[Stored data]
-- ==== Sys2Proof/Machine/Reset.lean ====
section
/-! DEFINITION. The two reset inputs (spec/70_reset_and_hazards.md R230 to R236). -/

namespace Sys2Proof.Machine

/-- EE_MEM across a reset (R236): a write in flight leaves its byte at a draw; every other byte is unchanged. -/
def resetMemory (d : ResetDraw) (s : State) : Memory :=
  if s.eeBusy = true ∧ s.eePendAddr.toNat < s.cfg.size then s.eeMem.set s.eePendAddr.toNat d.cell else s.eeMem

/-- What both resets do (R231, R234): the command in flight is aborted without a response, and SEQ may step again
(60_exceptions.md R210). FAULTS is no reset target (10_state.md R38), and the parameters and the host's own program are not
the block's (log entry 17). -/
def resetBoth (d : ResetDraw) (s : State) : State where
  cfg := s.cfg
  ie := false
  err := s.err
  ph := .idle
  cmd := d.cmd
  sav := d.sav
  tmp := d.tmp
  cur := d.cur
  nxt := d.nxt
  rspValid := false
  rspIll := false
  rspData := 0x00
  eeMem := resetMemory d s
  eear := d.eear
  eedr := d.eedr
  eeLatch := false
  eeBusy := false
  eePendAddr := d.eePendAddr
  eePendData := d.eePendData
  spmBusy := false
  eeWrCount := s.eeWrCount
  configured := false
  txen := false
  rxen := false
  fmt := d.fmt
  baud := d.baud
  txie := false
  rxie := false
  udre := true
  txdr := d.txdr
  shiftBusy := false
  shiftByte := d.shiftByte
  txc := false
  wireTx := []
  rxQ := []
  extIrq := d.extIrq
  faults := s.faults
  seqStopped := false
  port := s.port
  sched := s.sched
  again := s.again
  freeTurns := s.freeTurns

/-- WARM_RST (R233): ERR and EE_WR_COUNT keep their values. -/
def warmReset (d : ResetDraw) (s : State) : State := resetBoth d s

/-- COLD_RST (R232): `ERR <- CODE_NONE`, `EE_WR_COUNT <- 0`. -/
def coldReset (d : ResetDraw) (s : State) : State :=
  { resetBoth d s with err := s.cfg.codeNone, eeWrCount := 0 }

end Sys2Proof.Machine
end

* * *

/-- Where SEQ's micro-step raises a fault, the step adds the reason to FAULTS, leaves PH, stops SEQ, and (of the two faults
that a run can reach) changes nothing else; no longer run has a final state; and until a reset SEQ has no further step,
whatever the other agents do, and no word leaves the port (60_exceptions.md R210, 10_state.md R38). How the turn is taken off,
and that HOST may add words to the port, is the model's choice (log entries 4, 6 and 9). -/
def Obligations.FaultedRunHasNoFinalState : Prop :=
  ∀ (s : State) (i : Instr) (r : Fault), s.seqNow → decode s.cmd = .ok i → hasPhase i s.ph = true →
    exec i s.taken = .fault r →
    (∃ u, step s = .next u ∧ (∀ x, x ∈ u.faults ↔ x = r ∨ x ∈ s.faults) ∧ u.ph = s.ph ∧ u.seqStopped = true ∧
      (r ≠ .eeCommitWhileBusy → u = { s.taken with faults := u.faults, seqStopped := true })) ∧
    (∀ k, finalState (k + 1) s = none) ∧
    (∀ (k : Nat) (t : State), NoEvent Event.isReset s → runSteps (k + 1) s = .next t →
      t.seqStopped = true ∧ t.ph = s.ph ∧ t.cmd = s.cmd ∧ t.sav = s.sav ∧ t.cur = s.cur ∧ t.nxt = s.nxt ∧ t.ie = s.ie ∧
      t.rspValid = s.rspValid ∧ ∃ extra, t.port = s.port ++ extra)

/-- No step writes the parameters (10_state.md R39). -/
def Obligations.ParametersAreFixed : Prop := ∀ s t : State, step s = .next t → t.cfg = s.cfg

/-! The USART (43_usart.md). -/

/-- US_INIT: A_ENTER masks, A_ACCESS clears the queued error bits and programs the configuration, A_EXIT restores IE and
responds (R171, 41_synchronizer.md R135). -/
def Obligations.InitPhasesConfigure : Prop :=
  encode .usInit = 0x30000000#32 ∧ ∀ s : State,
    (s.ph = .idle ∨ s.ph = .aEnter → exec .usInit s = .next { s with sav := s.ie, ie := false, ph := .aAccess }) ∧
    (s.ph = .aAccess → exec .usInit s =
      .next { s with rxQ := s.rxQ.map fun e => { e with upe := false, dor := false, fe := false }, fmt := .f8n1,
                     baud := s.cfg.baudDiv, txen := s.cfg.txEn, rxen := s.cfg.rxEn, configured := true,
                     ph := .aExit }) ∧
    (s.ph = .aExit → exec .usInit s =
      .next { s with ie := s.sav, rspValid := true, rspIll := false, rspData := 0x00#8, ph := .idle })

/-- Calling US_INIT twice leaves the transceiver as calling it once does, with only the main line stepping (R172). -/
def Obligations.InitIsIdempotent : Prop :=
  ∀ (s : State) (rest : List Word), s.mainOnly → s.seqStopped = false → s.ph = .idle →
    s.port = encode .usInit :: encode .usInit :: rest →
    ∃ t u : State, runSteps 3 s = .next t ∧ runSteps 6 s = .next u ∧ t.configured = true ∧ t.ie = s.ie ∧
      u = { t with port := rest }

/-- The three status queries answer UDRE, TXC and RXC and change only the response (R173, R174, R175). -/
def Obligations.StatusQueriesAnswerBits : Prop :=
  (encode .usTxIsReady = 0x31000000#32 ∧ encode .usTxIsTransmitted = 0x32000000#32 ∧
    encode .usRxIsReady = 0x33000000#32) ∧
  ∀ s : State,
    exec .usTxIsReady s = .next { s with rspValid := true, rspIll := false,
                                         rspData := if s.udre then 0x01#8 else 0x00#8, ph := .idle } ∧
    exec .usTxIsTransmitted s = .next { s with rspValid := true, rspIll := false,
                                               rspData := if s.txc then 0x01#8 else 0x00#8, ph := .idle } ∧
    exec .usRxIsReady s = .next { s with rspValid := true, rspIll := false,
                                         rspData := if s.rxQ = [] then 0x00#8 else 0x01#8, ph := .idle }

**EXERCISE DIRECTIONS**
Return every line of the entries above that the string "runSteps" appears in.

**REPLY**
    (∀ (k : Nat) (t : State), NoEvent Event.isReset s → runSteps (k + 1) s = .next t →
    ∃ t u : State, runSteps 3 s = .next t ∧ runSteps 6 s = .next u ∧ t.configured = true ∧ t.ie = s.ie ∧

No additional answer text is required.